Chronic granulomatous disease (CGD) is an inherited primary immunodeficiency disease (PIDD) which increases the body’s susceptibility to infections caused by certain bacteria and fungi. Granulomas are masses of immune cells that form at sites of infection or inflammation.

People with CGD are unable to fight off common germs and get very sick from infections that would be mild in healthy people. This is because the presence of CGD makes it difficult for cells called neutrophils to produce hydrogen peroxide. The immune system requires hydrogen peroxide to fight specific kinds of bacteria and fungi.

These severe infections can include skin or bone infections and abscesses in internal organs (such as the lungs, liver or brain).

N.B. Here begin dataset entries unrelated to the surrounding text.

-- ==== Sys2Proof/Tests/Slice0.lean ====
section
/-! SUPPORT. The model's own tests: ill-formed commands that the checks refuse, and for every statement for the provers states
and operands that meet its hypotheses together, with the command's outcome there. -/

namespace Sys2Proof.Tests

open Sys2Proof.Machine

set_option maxRecDepth 20000

/-! ## Small states -/

/-- The state after a command. -/
def after (i : Instr) (s : State) : State :=
  match exec i s with
  | .next t => t
  | _ => s

/-- The part RUNNING with every port UP and nothing configured. -/
def running : State :=
  { State.reset with
    part := .running
    ponn := true
    ports := Vector.replicate 4 { Port.reset with state := .up } }

/-- A VALID window below 10000H by its words. -/
def win (base : Nat) (len rights ctl : Word) : WinEntry :=
  { WinEntry.reset with valid := true, data := #v[BitVec.ofNat 16 base, len, rights], ctl := winCtlOf ctl }

/-- An enabled ring with producer P0 and consumer P1, watermark 1 and stall limit 3. -/
def ringOf (base cap size policy : Nat) : RingRec :=
  { RingRec.reset with
    enable := true
    data := #v[BitVec.ofNat 16 base, BitVec.ofNat 16 (16 * size), BitVec.ofNat 16 cap, 1, 3, BitVec.ofNat 16 policy, 1] }

/-- W0 PLAIN at 0H, W1 WATCH (on-write, on-read) at 100H for P1, W2 to W4 RING 0 to 2 at 200H, 202H and 204H, W5 LOCK 0 to 15 at
300H, W6 CHANNEL C0 to C3 at 400H, W7 WATCH (changed-only) at 500H, and W8 PLAIN at 600H without rights. -/
def windowsOf : Vector WinEntry 32 :=
  Vector.ofFn fun w : WinId =>
    match w.val with
    | 0 => win 0 0x100 0x0FF0 0x0001
    | 1 => win 0x100 0x10 0x1FF0 0x6002
    | 2 => win 0x200 2 0x0FF0 0x0003
    | 3 => win 0x202 2 0x0FF0 0x0013
    | 4 => win 0x204 2 0x0FF0 0x0023
    | 5 => win 0x300 32 0x0FF0 0x1004
    | 6 => win 0x400 32 0x0FF0 0x0405
    | 7 => win 0x500 1 0x1FF0 0xA002
    | 8 => win 0x600 1 0 0x0001
    | _ => WinEntry.reset

/-- Ring 0 at 1000H: 2 entries of one word, REFUSE; ring 1 at 1100H: 2 entries of two words, STALL; ring 2 disabled. -/
def board : State :=
  { running with
    header := #v[1, 0, 0, 0]
    windows := windowsOf
    recs := Vector.ofFn fun r : RingId =>
      if r.val = 0 then ringOf 0x1000 2 1 0 else if r.val = 1 then ringOf 0x1100 2 2 1 else RingRec.reset }

/-- Slot `i` of port `p` bound and unmasked, with a notice or none. -/
def bound (p : PortId) (i : SlotId) (src : Source) (l : Level) (n : Option Notice) (s : State) : State :=
  s.modCtl p fun k =>
    { k with
      mask := 0
      slots := upd k.slots i fun _ => { binding := some { source := src, level := l }, notice := n } }

/-- Port `p` with a cycle in progress. -/
def busy (p : PortId) (d : Dir) (a : Addr) (v : Word) (w : CycleWait) (s : State) : State :=
  s.modPort p fun pt => pt.holding d a v w

/-- An access in progress. -/
def inAccess (k : AccKind) (a : Addr) (code : Nat) (i : Issuer) (w : Option WatchTag) (old : Option (Word × Bool))
    (s : State) : State :=
  { s with inProg := some { req := { kind := k, addr := a, code := code, issuer := i, watch := w, abandoned := false }
                            old := old } }

/-- Memory holds these words, written well. -/
def holding (m : List (Nat × Word)) (s : State) : State :=
  { s with mem := m.map fun c => (c.1, goodCell c.2) }

/-- Memory holds a word with a parity error. -/
def broken (a : Nat) (w : Word) (s : State) : State := { s with mem := [(a, { word := w, par := !parityFor w })] }

/-- Port `p` took no new cycle, and its last one ended so. -/
abbrev ended (s : State) (p : PortId) (e : CycleEnd) : Prop := s.ports[p].cycle = none ∧ s.ports[p].last = some e

/-! ## Ill-formed commands -/

theorem test_illFormed_memoryRead : (Instr.memoryRead 1 0x3FDF0).wellFormed = false := by decide
theorem test_illFormed_memoryWrite_portWindow : (Instr.memoryWrite 1 0x3FDF3 7).wellFormed = false := by decide
theorem test_illFormed_memoryWrite_tableRow : (Instr.memoryWrite 0 0x3FE00 7).wellFormed = false := by decide
theorem test_illFormed_endSpecific : (Instr.endSpecific 1 0xFFFF).wellFormed = false := by decide
theorem test_illFormed_readOnlyWordWrite : (Instr.readOnlyWordWrite 1 0x3FDF6 7).wellFormed = false ∧
    (Instr.readOnlyWordWrite 0 0x3FDFD 0x0400).wellFormed = false ∧
    (Instr.readOnlyWordWrite 0 0x3FE00 7).wellFormed = false := by decide
theorem test_illFormed_writeOnlyWordRead : (Instr.writeOnlyWordRead 0 0x3FDFE).wellFormed = false ∧
    (Instr.writeOnlyWordRead 1 0x3FDF0).wellFormed = false := by decide
theorem test_illFormed_outOfSpan : (Instr.ringPost 1 0x3FDF0 7).wellFormed = false ∧
    (Instr.ringTake 1 0x3FDF0).wellFormed = false ∧ (Instr.freeCountRead 1 0x3FE00).wellFormed = false ∧
    (Instr.lockTry 1 0x3FDF0).wellFormed = false ∧ (Instr.lockWait 1 0x3FDF0).wellFormed = false ∧
    (Instr.lockWrite 1 0x3FFFF 0).wellFormed = false ∧ (Instr.channelFieldWrite 1 0x3FDF0 0).wellFormed = false ∧
    (Instr.channelStart 1 0x3FDF0).wellFormed = false ∧ (Instr.channelAbort 1 0x3FDF0).wellFormed = false := by decide

/-! ## Steps and reset -/

theorem test_StepRunsFront : ({ board with pending := [.peek 1, .ponnLow] } : State).pending = .peek 1 :: [.ponnLow] ∧
    step { board with pending := [.peek 1, .ponnLow] } = exec (.peek 1) { board with pending := [.ponnLow] } :=
  ⟨rfl, rfl⟩

/-- Lock 2 held by P1 with two ticks left, and P2's post stalled at ring 1 with one tick left. -/
def ticking : State :=
  (board.modLock 2 fun _ => { holder := some (.port 1), waiters := [], timer := some 2 }).modRing 1 fun k =>
    { k with stall := [{ post := { who := .port 2, word := 7, live := true }, ticks := some 1 }] }

theorem test_TicksAndClock_quiet : ticking.ponn = true ∧ (∀ l : LockId, ticking.leaseDue l = false) ∧
    (∀ (r : RingId) (p : PortId), ticking.rings[r].stall.any (·.dueFor p) = false) ∧
    ticking.tick + 1 < 256 * ((ticking.header[(3 : Fin 4)]).toNat + 1) ∧
    256 * ((ticking.header[(3 : Fin 4)]).toNat + 1) ≤ ({ ticking with tick := 255 } : State).tick + 1 ∧
    State.reset.ponn = false := by decide
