-- ==== Sys2Proof/Word.lean ====
section
/-! DEFINITION. Word.lean: the three widths of the spec. A byte is 8 bits, the CRC register, STATUS and RESULT
are 16 bits (00_scope.md R7, 10_state.md R20), a command word is 32 bits (30_encoding.md R70). Every value is
unsigned (00_scope.md R10). -/

namespace Sys2Proof

/-- One byte of IN, OUT or a CFG field (R7). -/
abbrev Byte := BitVec 8

/-- A 16-bit value: the CRC register, STATUS, RESULT (R7, R20). -/
abbrev Half := BitVec 16

/-- A 32-bit command word, or CFG read whole (R70, R203). -/
abbrev Word := BitVec 32

end Sys2Proof
end

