-- ==== Sys2Proof/WellFormed.lean ====
section
/-! DEFINITION. WellFormed.lean: which command words are legal (30_encoding.md R75), as a check of a word's three
fields. A term of Instr carries a CFG field by name and its seed or value at its width, so each such term is the
reading of a legal word; what can be ill-formed is a WORD, and this is its check. The decoder does not call it: that
the two agree is a statement. -/

namespace Sys2Proof

/-- The opcodes of the map (30_encoding.md R72). -/
def Fields.opAssigned (f : Fields) : Bool :=
  f.op == 0x01 || f.op == 0x02 || f.op == 0x03 || f.op == 0x04 || f.op == 0x05 || f.op == 0x06

/-- SEL selects a CFG field for WRCFG and is 0 otherwise (30_encoding.md R71, R74). -/
def Fields.selAllowed (f : Fields) : Bool :=
  if f.op == 0x06 then decide (f.sel.toNat ≤ 3) else f.sel == 0

/-- IMM is free for CRC16, holds a byte value for WRCFG, and is 0 otherwise (30_encoding.md R71, R73). -/
def Fields.immAllowed (f : Fields) : Bool :=
  if f.op == 0x04 then true
  else if f.op == 0x06 then decide (f.imm.toNat < 256)
  else f.imm == 0

/-- `CmdLegal` (30_encoding.md R75). -/
def Fields.legal (f : Fields) : Bool :=
  f.opAssigned && f.selAllowed && f.immAllowed

end Sys2Proof
end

Aside from the defective neutrophil function in CGD, the rest of the immune system is normal. People with CGD can be generally healthy until they become infected with one of these germs. The severity of this infection can lead to prolonged hospitalizations for treatment.

Children with CGD are often healthy at birth, but develop severe infections in infancy or early childhood. The most common form of CGD is genetically inherited in an X-linked manner, meaning it only affects boys. There are also autosomal recessive forms of CGD that affect both sexes.

Therapeutic options for CGD include prophylactic antibiotics and antifungal medications, interferon-gamma injections, and aggressive management of acute infections. Bone marrow transplantation can cure CGD, however this therapy is complex and transplant candidates and donors must be carefully selected, weighing the risks and benefits carefully. Researchers are investigating other approaches including gene therapy as a future option.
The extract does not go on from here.